This was in its own way a dreadful slander on the Locked Tomb, and on what lay within it, and on the Ninth House in perpetuity. When she had been younger, and significantly stupider, she might have cared. But Harrow did not care now. She was utterly distracted. She held the even brown gaze of the woman before her, with her tidy hair and her squashy mittens, and she said, “It has been thousands of years since anybody bothered to believe in the River beyond.”

“Yet I believe more than ever, now that I am dead,” said Abigail, smiling.

“But God—”

“I firmly believe that the Kindly Emperor knows nothing of that undiscovered country. He never claimed omnipotence.
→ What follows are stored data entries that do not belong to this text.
theorem execFaultClearAll_kept {s : State} {h1 : Hdr} {cls : BitVec 3} (kregs : l .regs = true) (ksys : l .sys = true) (kpit : l .pit = true) (khost : l .host = true) (kflt : l .flt = true) (kports : l .ports = true) (ktool : l .tool = true) (kimg : l .img = true) (kout : l .out = true) (kfree : l .free = true) (h : Kept l o s) {t : State} (e : execFaultClearAll h1 cls s = .next t) :
    Kept l o t := by
  obtain rfl := Host.Outcome.next.inj e
  refine State.manager_kept kregs khost kflt kimg kout kfree (fun x hx => ?_) h
  refine State.done_kept kregs khost kflt kimg kout kfree ?_
  apply State.clearFltClass_kept <;> with_reducible assumption

theorem execFaultnHoldExpire_kept {s : State} (kregs : l .regs = true) (kpit : l .pit = true) (khost : l .host = true) (kflt : l .flt = true) (keng : l .eng = true) (ktabs : l .tabs = true) (kbel : l .bel = true) (kimg : l .img = true) (kout : l .out = true) (kfree : l .free = true) (h : Kept l o s) {t : State} (e : execFaultnHoldExpire s = .next t) :
    Kept l o t := by
  cases e
  repeat' first
    | with_reducible assumption
    | exact fun hw => hw
    | intro _
    | with_reducible apply State.driveFaultN_kept
    | with_reducible apply State.onFlt_kept
    | with_reducible apply State.reach_kept
    | with_reducible apply State.foldl_kept
    | exact ⟨Nat.le_refl _, fun hw => hw⟩
    | with_reducible apply Kept.ite
    | split
    | extract_lets
    | (dsimp +zetaDelta only; split)
    | (simp +zetaDelta [*]; done)
    | (simp only [HostIf.wf, Flt.wf, Eng.wf, Tabs.wf, Bel.wf] at *; simp +zetaDelta [*]; done)

theorem execClockMonitorLoss_kept {s : State} (kregs : l .regs = true) (ksys : l .sys = true) (khost : l .host = true) (kflt : l .flt = true) (keng : l .eng = true) (kfab : l .fab = true) (kbel : l .bel = true) (krecorder : l .recorder = true) (kimg : l .img = true) (kout : l .out = true) (kfree : l .free = true) (h : Kept l o s) {t : State} (e : execClockMonitorLoss s = .next t) :
    Kept l o t := by
  cases e
  repeat' first
    | with_reducible assumption
    | exact fun hw => hw
    | intro _
    | with_reducible apply State.onSys_kept
    | with_reducible apply State.wr_kept
    | with_reducible apply State.onFlt_kept
    | with_reducible apply State.fc4_kept
    | with_reducible apply State.foldl_kept
    | exact ⟨Nat.le_refl _, fun hw => hw⟩
    | with_reducible apply Kept.ite
    | split
    | extract_lets
    | (dsimp +zetaDelta only; split)
    | (simp +zetaDelta [*]; done)
    | (simp only [Sys.wf, HostIf.wf, Flt.wf, Eng.wf, Fab.wf, Bel.wf, Rec.wf] at *; simp +zetaDelta [*]; done)

theorem execSupplyMonitorFault_kept {s : State} (kregs : l .regs = true) (ksys : l .sys = true) (kpit : l .pit = true) (khost : l .host = true) (kflt : l .flt = true) (keng : l .eng = true) (kfab : l .fab = true) (ktabs : l .tabs = true) (kbel : l .bel = true) (krecorder : l .recorder = true) (kimg : l .img = true) (kout : l .out = true) (kfree : l .free = true) (h : Kept l o s) {t : State} (e : execSupplyMonitorFault s = .next t) :
    Kept l o t := by
  cases e
  repeat' first
    | with_reducible assumption
    | exact fun hw => hw
    | intro _
    | with_reducible apply State.reach_kept
    | with_reducible apply State.onFlt_kept
    | with_reducible apply State.fc4_kept
    | with_reducible apply State.foldl_kept
    | exact ⟨Nat.le_refl _, fun hw => hw⟩
    | with_reducible apply Kept.ite
    | split
    | extract_lets
    | (dsimp +zetaDelta only; split)
    | (simp +zetaDelta [*]; done)
    | (simp only [Sys.wf, HostIf.wf, Flt.wf, Eng.wf, Fab.wf, Tabs.wf, Bel.wf, Rec.wf] at *; simp +zetaDelta [*]; done)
I longed my whole life to give him my findings,” she said meditatively. “I think there is a whole school of necromancy we cannot begin to touch until we acknowledge its existence—I think these centuries of pooh-poohing the idea that there is space beyond the River has stifled entire avenues of spirit magic, and I believe the Fifth House was waning entirely due to us reaching a stultified, complacent stage in our approach … Oh, I hope so desperately that my brother found my notes! Something has gone terribly wrong in the River, Harrow, and I wish you’d find out what.”

Lieutenant Dyas did not look up from lugging another gun to the table as she said, “Let’s address what’s gone wrong in here, first.”

“Right. You don’t think I’m a mad heretic, do you, Marta?” Abigail suddenly said beseechingly.

“No. The Second House doesn’t overthink the River,” said Dyas. “If we did we’d just have to fill in forms. Quinn, show me where you found those bullets.”

Harrowhark had found her eyes avoiding the stairs, and the armchair; that was cowardly, and now she looked there straight and true. Ortus met her gaze quite tranquilly. He sat in the chair with his hood down, and he had opened up a book; he had been using it as a prop to unobtrusively write something on a scrap of flimsy. She mounted those stairs like a tremulous bridegroom, climbing toward a man who had known her all the days of her life.

At the top, she said: “How long did you know? Did you see it from the start?”

“I didn’t,” he said. “Not fully, until talking to Lady Pent and Sir Magnus, a week or so ago. At times I would recall, and then in the next few seconds, forget I had recalled anything. At times I knew, and at other times I did not. I realise that does not make much sense,” he added humbly.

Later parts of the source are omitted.